# [Exercise aim]
Should a line below contain the word "before", report it.

# [Data records]
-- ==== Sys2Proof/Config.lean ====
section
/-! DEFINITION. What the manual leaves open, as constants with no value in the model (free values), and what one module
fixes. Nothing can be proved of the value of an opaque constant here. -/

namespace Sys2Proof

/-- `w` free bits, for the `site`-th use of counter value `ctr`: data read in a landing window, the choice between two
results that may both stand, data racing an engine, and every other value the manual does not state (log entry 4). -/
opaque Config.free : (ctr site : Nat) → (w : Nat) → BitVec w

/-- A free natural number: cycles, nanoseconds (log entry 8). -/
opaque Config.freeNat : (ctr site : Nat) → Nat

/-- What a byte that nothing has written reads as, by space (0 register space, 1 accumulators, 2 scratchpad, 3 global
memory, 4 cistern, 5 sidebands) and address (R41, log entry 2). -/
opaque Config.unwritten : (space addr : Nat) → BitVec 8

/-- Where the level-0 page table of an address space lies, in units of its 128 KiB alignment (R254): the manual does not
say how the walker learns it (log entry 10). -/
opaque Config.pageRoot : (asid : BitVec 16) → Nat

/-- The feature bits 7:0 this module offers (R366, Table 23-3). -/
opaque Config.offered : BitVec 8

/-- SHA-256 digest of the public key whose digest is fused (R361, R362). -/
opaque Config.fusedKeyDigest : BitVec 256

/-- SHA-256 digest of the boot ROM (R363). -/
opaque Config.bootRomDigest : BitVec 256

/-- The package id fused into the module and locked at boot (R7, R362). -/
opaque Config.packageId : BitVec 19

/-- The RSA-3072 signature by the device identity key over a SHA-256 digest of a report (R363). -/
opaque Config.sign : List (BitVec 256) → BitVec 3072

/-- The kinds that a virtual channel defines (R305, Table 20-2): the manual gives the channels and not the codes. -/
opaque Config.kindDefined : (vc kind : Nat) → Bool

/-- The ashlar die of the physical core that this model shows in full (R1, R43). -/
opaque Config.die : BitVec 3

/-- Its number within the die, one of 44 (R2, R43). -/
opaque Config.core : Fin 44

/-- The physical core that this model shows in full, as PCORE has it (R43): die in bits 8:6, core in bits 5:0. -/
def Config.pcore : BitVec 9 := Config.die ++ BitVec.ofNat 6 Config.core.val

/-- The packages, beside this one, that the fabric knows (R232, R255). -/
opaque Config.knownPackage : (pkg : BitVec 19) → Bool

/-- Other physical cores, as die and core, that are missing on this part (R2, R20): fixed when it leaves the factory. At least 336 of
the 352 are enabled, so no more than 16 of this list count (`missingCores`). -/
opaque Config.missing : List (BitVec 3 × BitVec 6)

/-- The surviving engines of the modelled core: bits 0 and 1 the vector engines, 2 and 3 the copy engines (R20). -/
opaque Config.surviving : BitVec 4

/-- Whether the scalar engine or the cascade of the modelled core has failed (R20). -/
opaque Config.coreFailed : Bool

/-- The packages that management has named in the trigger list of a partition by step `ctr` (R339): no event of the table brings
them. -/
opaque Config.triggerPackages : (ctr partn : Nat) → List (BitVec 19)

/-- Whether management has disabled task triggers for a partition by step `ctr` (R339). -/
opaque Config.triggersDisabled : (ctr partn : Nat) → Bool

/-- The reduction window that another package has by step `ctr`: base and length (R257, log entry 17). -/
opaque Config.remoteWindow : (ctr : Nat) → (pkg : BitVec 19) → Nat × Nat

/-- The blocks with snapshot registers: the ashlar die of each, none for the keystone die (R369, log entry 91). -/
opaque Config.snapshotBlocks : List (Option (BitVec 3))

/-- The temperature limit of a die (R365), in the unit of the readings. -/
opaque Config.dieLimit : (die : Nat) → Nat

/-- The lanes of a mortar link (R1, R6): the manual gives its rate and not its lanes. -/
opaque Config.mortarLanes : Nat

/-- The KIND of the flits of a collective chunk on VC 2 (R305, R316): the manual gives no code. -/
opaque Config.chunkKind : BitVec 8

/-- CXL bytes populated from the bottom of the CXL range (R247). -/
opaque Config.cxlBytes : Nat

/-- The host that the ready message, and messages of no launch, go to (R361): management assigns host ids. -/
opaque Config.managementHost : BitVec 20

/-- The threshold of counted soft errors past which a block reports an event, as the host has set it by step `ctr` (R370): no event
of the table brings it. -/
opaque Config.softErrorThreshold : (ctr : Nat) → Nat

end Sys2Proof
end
--
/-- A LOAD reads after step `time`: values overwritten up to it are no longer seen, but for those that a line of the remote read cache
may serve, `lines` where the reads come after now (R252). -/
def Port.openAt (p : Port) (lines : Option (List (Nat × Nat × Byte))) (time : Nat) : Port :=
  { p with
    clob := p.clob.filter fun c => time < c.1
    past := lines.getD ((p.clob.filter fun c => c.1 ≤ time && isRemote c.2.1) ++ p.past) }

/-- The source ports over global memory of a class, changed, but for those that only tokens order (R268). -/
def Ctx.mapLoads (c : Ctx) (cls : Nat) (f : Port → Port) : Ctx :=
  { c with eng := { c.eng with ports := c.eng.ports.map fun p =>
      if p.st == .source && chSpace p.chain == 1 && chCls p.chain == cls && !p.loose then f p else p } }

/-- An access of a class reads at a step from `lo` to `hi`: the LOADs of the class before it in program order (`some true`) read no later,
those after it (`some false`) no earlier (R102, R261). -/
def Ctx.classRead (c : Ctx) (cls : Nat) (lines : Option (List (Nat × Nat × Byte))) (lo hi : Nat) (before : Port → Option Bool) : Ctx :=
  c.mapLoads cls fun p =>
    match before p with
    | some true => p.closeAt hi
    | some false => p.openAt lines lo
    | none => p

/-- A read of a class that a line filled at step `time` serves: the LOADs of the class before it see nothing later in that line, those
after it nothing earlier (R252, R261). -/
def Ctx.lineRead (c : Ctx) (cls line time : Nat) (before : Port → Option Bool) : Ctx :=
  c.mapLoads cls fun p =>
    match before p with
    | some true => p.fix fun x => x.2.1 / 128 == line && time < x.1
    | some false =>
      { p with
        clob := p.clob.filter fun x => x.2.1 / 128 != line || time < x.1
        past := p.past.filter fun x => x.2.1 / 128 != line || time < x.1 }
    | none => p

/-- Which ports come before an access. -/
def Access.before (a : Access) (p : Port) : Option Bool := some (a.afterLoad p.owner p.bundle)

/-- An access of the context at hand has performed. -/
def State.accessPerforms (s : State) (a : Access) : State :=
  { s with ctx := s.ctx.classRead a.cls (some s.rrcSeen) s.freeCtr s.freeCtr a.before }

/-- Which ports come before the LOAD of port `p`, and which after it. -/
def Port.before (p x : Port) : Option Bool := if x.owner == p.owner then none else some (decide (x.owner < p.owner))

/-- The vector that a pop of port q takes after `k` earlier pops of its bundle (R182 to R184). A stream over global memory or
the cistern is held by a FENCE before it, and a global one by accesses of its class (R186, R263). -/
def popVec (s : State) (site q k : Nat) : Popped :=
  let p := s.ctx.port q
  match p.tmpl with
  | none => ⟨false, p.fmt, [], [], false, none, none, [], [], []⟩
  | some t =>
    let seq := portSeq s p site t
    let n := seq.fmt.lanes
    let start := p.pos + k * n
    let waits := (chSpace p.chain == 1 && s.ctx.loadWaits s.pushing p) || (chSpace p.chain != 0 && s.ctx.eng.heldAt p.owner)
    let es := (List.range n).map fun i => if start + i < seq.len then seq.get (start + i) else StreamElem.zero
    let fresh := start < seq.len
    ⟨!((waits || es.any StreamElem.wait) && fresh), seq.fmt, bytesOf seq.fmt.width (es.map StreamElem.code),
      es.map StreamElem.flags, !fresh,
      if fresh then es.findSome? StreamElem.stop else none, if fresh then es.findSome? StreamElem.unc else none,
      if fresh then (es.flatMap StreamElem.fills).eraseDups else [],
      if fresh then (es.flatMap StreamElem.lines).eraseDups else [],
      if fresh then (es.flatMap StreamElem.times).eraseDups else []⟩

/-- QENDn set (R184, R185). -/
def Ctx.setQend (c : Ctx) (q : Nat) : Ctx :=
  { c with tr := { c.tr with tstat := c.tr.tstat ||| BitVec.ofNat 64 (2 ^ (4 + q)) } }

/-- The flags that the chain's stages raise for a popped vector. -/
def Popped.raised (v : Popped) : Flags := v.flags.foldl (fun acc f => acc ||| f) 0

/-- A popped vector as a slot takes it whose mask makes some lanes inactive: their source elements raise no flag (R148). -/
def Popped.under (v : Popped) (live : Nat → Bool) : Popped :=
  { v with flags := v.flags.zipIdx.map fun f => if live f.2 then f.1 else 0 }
---
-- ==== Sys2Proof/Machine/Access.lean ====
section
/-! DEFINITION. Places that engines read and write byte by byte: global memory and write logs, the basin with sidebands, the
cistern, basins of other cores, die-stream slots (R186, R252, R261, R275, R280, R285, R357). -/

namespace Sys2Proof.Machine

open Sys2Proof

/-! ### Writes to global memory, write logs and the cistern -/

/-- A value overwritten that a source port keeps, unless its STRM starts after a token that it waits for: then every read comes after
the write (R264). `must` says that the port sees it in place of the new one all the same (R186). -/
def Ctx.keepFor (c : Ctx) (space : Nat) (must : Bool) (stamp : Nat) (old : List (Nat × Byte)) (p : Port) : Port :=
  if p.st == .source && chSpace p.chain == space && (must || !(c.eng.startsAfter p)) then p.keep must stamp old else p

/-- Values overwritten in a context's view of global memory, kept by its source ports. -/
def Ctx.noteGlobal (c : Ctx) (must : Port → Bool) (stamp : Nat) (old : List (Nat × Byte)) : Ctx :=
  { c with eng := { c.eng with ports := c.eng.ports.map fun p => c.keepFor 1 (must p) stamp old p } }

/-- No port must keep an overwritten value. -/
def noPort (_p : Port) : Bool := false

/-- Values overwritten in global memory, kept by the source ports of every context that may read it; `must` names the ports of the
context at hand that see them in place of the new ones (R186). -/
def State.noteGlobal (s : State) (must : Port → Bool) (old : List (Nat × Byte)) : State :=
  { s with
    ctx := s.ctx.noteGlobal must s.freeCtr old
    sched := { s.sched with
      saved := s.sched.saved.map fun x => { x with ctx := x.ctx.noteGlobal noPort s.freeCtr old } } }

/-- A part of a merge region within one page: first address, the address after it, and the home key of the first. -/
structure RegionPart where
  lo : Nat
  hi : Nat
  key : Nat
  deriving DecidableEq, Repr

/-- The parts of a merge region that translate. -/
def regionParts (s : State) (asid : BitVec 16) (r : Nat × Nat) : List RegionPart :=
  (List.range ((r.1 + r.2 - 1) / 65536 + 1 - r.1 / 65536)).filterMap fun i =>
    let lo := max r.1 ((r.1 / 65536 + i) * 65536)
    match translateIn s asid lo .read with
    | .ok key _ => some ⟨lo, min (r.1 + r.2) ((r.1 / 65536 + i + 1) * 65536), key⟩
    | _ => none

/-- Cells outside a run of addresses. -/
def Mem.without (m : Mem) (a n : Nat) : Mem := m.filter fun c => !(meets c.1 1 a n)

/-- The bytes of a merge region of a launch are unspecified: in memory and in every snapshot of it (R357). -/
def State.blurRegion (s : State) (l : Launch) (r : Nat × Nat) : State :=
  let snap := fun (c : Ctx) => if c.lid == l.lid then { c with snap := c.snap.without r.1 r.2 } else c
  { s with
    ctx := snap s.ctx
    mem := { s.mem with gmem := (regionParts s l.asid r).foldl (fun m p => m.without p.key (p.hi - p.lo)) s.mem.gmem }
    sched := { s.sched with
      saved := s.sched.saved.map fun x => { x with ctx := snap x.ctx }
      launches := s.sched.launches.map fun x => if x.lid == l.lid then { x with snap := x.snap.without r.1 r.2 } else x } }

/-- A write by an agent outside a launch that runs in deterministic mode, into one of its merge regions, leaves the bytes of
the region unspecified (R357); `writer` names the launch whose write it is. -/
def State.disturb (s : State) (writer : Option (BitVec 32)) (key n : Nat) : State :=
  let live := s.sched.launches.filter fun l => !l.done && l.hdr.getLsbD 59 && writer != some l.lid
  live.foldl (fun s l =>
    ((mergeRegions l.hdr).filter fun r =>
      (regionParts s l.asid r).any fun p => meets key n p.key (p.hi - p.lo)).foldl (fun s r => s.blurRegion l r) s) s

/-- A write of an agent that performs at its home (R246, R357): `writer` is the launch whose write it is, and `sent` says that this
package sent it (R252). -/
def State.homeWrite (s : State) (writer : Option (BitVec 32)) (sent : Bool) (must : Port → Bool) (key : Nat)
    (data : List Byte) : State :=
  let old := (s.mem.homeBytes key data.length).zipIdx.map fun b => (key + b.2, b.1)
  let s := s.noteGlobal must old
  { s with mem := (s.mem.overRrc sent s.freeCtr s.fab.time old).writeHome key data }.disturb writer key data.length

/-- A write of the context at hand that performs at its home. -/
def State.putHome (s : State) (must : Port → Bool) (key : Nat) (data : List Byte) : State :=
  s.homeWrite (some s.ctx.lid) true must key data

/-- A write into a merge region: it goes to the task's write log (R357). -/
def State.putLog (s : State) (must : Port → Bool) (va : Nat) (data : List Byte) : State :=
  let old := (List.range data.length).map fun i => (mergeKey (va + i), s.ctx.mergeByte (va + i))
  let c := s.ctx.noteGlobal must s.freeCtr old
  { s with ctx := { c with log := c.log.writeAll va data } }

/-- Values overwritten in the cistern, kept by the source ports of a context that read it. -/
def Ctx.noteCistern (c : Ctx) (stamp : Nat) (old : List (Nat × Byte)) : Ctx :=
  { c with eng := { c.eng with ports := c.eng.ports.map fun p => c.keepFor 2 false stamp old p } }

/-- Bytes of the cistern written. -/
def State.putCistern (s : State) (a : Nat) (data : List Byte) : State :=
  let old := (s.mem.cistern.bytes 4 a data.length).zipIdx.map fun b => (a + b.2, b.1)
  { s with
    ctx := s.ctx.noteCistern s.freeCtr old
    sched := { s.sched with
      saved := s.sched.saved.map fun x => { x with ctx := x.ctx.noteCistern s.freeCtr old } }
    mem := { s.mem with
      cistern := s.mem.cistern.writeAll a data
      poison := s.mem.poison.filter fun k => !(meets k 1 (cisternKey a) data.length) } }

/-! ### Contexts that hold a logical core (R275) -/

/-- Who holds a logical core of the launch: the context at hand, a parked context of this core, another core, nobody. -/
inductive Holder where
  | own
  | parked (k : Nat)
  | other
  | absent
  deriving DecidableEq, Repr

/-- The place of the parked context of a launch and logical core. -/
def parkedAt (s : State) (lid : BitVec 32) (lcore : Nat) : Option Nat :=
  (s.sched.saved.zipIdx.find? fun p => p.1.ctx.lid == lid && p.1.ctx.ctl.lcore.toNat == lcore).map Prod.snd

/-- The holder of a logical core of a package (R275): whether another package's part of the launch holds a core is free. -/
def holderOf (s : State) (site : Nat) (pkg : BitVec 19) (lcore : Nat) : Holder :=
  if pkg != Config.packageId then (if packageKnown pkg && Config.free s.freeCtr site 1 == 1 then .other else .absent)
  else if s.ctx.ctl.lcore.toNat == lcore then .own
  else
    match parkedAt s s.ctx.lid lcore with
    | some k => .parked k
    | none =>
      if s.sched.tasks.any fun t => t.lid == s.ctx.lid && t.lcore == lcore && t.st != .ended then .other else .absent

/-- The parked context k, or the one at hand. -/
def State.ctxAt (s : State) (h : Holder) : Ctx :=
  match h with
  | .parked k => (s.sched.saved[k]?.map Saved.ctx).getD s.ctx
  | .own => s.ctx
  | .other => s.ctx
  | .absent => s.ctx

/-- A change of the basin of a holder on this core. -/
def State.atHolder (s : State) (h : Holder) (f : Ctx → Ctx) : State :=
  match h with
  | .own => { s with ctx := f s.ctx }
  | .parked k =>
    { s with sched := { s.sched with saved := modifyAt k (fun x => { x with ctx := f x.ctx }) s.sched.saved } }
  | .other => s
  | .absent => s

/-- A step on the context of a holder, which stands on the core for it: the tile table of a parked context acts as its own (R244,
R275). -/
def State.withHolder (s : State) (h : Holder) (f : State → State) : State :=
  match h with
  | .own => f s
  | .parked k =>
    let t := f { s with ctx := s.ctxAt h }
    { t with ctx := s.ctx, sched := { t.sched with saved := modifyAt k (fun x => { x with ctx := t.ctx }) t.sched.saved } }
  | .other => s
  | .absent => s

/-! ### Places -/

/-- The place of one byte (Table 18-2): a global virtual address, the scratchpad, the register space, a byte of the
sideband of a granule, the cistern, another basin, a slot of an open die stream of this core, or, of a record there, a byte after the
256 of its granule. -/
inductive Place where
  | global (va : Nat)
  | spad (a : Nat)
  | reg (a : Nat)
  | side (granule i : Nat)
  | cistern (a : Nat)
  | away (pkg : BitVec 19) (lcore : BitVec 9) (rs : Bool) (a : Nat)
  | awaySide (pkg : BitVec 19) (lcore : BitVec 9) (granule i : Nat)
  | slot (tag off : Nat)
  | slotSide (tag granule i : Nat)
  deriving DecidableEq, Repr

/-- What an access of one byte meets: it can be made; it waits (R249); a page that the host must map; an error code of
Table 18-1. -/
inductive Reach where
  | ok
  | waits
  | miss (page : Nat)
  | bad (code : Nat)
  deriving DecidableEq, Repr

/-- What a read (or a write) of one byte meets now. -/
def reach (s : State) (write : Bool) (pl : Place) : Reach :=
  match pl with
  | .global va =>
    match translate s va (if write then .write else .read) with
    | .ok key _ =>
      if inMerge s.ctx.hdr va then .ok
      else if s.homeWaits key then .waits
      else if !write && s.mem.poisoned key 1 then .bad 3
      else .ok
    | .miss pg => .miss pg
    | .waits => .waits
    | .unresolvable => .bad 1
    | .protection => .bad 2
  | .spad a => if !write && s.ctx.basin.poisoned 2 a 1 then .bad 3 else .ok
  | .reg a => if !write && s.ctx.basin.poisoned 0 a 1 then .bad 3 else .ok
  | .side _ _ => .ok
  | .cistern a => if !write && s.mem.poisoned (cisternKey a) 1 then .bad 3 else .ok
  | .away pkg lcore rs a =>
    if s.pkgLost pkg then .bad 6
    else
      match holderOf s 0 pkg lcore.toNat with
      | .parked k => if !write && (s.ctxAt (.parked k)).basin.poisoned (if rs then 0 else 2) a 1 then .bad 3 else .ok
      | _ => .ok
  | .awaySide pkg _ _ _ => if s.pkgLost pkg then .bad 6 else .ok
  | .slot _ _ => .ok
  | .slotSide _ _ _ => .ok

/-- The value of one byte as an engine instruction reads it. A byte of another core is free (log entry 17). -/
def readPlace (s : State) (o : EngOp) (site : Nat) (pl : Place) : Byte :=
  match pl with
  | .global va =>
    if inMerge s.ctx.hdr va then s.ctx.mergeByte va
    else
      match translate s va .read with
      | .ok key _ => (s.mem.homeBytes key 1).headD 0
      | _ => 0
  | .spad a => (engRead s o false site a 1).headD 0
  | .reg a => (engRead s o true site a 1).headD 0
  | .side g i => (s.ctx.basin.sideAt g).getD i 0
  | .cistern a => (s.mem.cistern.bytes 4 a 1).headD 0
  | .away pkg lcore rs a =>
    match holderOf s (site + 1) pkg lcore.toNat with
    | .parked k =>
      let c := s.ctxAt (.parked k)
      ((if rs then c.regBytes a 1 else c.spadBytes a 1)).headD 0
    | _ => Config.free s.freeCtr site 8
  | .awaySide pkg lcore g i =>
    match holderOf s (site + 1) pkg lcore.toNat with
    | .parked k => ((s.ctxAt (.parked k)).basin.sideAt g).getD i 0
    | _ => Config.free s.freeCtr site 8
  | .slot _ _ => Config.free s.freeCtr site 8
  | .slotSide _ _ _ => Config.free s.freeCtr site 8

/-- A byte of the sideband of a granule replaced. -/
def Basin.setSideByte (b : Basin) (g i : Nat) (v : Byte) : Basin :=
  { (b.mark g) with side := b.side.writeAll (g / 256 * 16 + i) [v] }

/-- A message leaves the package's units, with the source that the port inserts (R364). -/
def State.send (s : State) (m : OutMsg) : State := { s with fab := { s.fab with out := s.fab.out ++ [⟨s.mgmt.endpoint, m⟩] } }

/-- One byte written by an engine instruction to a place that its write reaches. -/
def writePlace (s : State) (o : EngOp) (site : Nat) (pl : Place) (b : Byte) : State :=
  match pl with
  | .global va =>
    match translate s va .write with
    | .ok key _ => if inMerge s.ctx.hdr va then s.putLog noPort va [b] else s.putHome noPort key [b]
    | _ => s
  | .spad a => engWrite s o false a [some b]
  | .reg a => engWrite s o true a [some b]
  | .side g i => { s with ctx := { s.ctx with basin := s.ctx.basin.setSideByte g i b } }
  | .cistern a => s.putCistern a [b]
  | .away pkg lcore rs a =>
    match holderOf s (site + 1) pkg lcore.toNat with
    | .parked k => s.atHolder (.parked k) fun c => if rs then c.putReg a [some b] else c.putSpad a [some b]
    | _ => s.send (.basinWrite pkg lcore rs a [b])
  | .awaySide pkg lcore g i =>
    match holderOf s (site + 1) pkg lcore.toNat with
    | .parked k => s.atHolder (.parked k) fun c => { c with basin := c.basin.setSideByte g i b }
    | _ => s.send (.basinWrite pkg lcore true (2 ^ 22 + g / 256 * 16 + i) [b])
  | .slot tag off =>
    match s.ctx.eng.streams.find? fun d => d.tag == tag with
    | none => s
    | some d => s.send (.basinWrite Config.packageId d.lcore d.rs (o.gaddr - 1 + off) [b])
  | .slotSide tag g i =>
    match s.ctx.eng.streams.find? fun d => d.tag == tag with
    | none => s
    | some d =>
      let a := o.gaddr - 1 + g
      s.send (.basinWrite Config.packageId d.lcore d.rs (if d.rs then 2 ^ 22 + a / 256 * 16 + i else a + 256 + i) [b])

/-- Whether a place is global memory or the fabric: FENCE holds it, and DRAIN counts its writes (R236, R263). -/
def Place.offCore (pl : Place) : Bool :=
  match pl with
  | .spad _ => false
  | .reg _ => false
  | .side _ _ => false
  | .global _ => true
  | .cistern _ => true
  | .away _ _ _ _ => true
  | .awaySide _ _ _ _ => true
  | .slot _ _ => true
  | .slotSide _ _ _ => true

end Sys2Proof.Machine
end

# [Task solution]
/-- An access of a class reads at a step from `lo` to `hi`: the LOADs of the class before it in program order (`some true`) read no later,
def Ctx.classRead (c : Ctx) (cls : Nat) (lines : Option (List (Nat × Nat × Byte))) (lo hi : Nat) (before : Port → Option Bool) : Ctx :=
    match before p with
/-- A read of a class that a line filled at step `time` serves: the LOADs of the class before it see nothing later in that line, those
def Ctx.lineRead (c : Ctx) (cls line time : Nat) (before : Port → Option Bool) : Ctx :=
    match before p with
/-- Which ports come before an access. -/
def Access.before (a : Access) (p : Port) : Option Bool := some (a.afterLoad p.owner p.bundle)
  { s with ctx := s.ctx.classRead a.cls (some s.rrcSeen) s.freeCtr s.freeCtr a.before }
/-- Which ports come before the LOAD of port `p`, and which after it. -/
def Port.before (p x : Port) : Option Bool := if x.owner == p.owner then none else some (decide (x.owner < p.owner))
the cistern is held by a FENCE before it, and a global one by accesses of its class (R186, R263). -/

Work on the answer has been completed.